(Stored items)
-- ==== Sys2Proof/Tests/Slice0.lean ====
section
/-! SUPPORT. Tests on small states: each check of WellFormed refuses an ill-formed command, each command does on one
state what its rule says, and states that meet the hypotheses of each statement, clause by clause (the `witness_`
theorems, named after the statements). -/

-- Proofs one after another: run side by side in one file, they wait for each other in too many threads.
set_option Elab.async false

set_option maxRecDepth 100000

namespace Sys2Proof.Tests

open Sys2Proof.Machine

/-! ### States and frames -/

/-- The state after a command. -/
def after (s : State) (i : Instr) : State :=
  match exec i s with
  | .next t => t
  | _ => s

/-- Node 5, NUMBERED, with its link UP; node 3 holds the management lock. -/
def node5 : State :=
  { State.reset with
    port := { RingPort.reset with link := .up }
    en := { Enumeration.reset with ownId := 5, role := .numbered }
    ag := { Agent.reset with lockOwner := 3, leaseTimer := .running 10000 } }

/-- Node 5 as the manager. -/
def manager5 : State := { node5 with en := { node5.en with manager := true, state := .done } }

/-- An outbound window of 4 KiB to node 9. -/
def window (base : Word) (posted : Bool) : OwtEntry :=
  { OwtEntry.reset with
    state := .active, localBase := base, dest := 9, ringBase := 0x5000, posted := posted, readAllowed := true
    writeAllowed := posted }

/-- An inbound window of 4 KiB for nodes 3 and 5, in SWAP_WORD order; no WRITE is allowed. -/
def inWindow : IwtEntry :=
  { IwtEntry.reset with
    state := .active, ringBase := 0x2000, localBase := 0x30000000, laneOrder := .swapWord, readAllowed := true
    postedAllowed := true, sources := 0x28 }

/-- Node 5 with two outbound windows, of which the second allows no write, and an inbound one. -/
def windows5 : State :=
  { node5 with wt :=
    { owt := (WindowTables.reset.owt.set 0 (window 0x10000000 true)).set 1 (window 0x10001000 false)
      iwt := WindowTables.reset.iwt.set 0 inWindow } }

/-- A frame from RING IN with its check word. -/
def bring (f : Frame) : Instr := .rxFrame f.onRing .whole

/-- The state in which a frame from RING IN is classified. -/
def received (s : State) : State :=
  { s with
    now := s.now + 1
    port := { s.port with counters := { s.port.counters with rxFrames := bump s.port.counters.rxFrames } } }

/-- A frame brought from RING IN arrives. -/
theorem brings (f : Frame) (s : State)
    (h : s.port.link = .up ∧ checkPasses f.onRing = true ∧ frameOfWords f.onRing.dropLast = some f) :
    Arrival (bring f) f s (received s) := .inl ⟨_, rfl, h.1, h.2.1, h.2.2, rfl⟩

/-- A frame from node 3 to node 5. -/
def toMe (body : Body) (length : BitVec 5) (payload : List Word) : Frame := ⟨5, 3, 2, length, body, payload⟩

/-- A READ of one word in the inbound window. -/
def readIn : Frame := toMe (.read ⟨7, 1⟩ ⟨0x2010, 0xF, 0x7⟩) 1 []

/-- A POSTED_WRITE of one word with its sequence and sync flag. -/
def postedIn (q : Seq) (sync : Bool) : Frame :=
  toMe (.postedWrite ⟨7, 1⟩ ⟨0x2010, 0xF, 0xF⟩ q sync) 1 [0x11223344]

/-- A tracker entry with tag 0, sent once to node 9 and not answered. -/
def request (kind : ReqKind) (origin : Originator) : TrackerEntry :=
  { TrackerEntry.reset with
    state := .sent, originator := origin, kind := kind, dest := 9, length := 2, gen := 1
    responseTimer := .running 16384, sentOnce := true }

/-- Node 5 with one tracker entry, of tag 0. -/
def tracking (e : TrackerEntry) : State :=
  { windows5 with
    rt := { Tracker.reset with
      entries := Tracker.reset.entries.set 0 e
      freeList := allTags.tail
      allocOrder := [0] } }

/-- An entry that waits to be sent for the first time, and what the tracker presents of it. -/
def fresh : TrackerEntry :=
  { request .read .localPosted with state := .ready, sentOnce := false, responseTimer := .stopped }

def presented : RequestOffer := ⟨0, ⟨9, 5, 0, 2, .read ⟨0, 1⟩ ⟨0, 0, 0⟩, []⟩⟩

/-- An answer of node 9 to tag 0. -/
def answer9 (body : Body) (length : BitVec 5) (payload : List Word) : Frame := ⟨5, 9, 2, length, body, payload⟩

/-- A request of node 3 for the agent. -/
def ask (operands : List Word) : MgmtRequest := ⟨3, 5, 1, 0, operands⟩

/-- Eight responses for other nodes: a full response insertion queue. -/
def eight : List Response := List.replicate 8 ⟨Frame.answer 9 5 (.accept ⟨0, 0⟩), .plain⟩

/-- The same state with a full response insertion queue. -/
def full (s : State) : State := { s with port := { s.port with responseQ := eight } }

/-- An entry of the inbound queue, from node 3 through inbound window 0. -/
def queued (kind : InboundKind) : InboundEntry :=
  { kind := kind, source := 3, answering := 5, tag := 7, gen := 1, address := 0x30000010, length := 1, first := 0xF
    last := 0xF, data := if kind = .read then [] else [0x11223344], window := 0 }

/-- A transaction in its first attempt. -/
def transaction (owner : TransactionOwner) (dir : Direction) : Transaction :=
  { owner := owner, dir := dir, address := 0x30000010, count := 1, first := 0xF, last := 0xF
    data := if dir = .read then [] else [0x44332211], reattempts := 0, cycleTimer := .running 256
    delayTimer := .stopped }

/-- Node 5 performing the head of its inbound queue. -/
def performing (kind : InboundKind) : State :=
  { windows5 with
    wt := { windows5.wt with iwt := windows5.wt.iwt.set 0 { inWindow with inFlight := 1 } }
    inb := { Inbound.reset with
      queue := [queued kind]
      current := some (transaction .inbound (if kind = .read then .read else .write))
      lastServed := .inbound } }

/-- A loaded descriptor of 10 words: PUSH to node 9, or PULL from it, with frames of 4 words. -/
def descriptor (pull : Bool) : Descriptor :=
  { Descriptor.reset with
    loaded := true, pull := pull, node := 9, remote := 0x7000, localAddr := 0x40000000, length := 10, frameSize := 4 }

/-- A buffer slot of the first four words. -/
def slot (state : BufferState) : Slot :=
  { Slot.reset with state := state, count := 4, remote := 0x7000, localAddr := 0x40000000, node := 9 }

/-- A channel on descriptor 2 with slot 0 busy and no word left to cut. -/
def channel (state : ChannelState) (sl : Slot) (completed : Nat) : Channel :=
  { Channel.reset with
    state := state, current := some 2, nextOffset := 10, completed := completed
    slots := Channel.reset.slots.set 0 sl }

/-- Node 5 with a channel A and descriptor 2. -/
def moving (ch : Channel) (d : Descriptor) : State :=
  { node5 with bm := { Mover.reset with chA := ch, descriptors := Mover.reset.descriptors.set 2 d } }

/-- The same state while the local master performs the transaction of channel A's slot 0. -/
def carrying (s : State) (dir : Direction) : State :=
  { s with inb := { s.inb with current := some (transaction (.mover .a 0) dir), lastServed := .channel .a } }

/-- A local access of `count` words with whole masks. -/
def access (address : Word) (count : Nat) (data : Word) : Access :=
  ⟨address, count, 0xF, 0xF, (Vector.replicate 16 0).set 0 data⟩

/-! ### The checks of WellFormed -/

theorem test_access_count : (Instr.outboundAccess .read (access 0 0 0)).wellFormed = false ∧
    (Instr.outboundAccess .read (access 0 17 0)).wellFormed = false ∧
    (Instr.outboundAccess .read (access 0 16 0)).wellFormed = true := by decide

theorem test_page_rows_touch_their_item :
    (Instr.eventInboxHeadRead (access 0x1C 1 0)).wellFormed = false ∧
    (Instr.faultHeadRead (access 0x1C 1 0)).wellFormed = false ∧
    (Instr.pendingEventClear (access 0x10 1 0)).wellFormed = false ∧
    (Instr.lastLocalFaultClear (access 0x2C 1 0)).wellFormed = false ∧
    (Instr.issueTrigger (access 0x7C 1 0)).wellFormed = false ∧
    (Instr.ringResetRequest (access 0xC4 1 0)).wellFormed = false ∧
    (Instr.pageWrite (access 0x14 1 0)).wellFormed = false := by decide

- _TASK_:
Exactly the lines above from the one with "theorem brings (f : Frame) (s : State)" to the one with "Arrival (bring f)", both included, are to be quoted; leave the rest out.

- _SOLUTION FOR THIS PROBLEM_:
theorem brings (f : Frame) (s : State)
    (h : s.port.link = .up ∧ checkPasses f.onRing = true ∧ frameOfWords f.onRing.dropLast = some f) :
    Arrival (bring f) f s (received s) := .inl ⟨_, rfl, h.1, h.2.1, h.2.2, rfl⟩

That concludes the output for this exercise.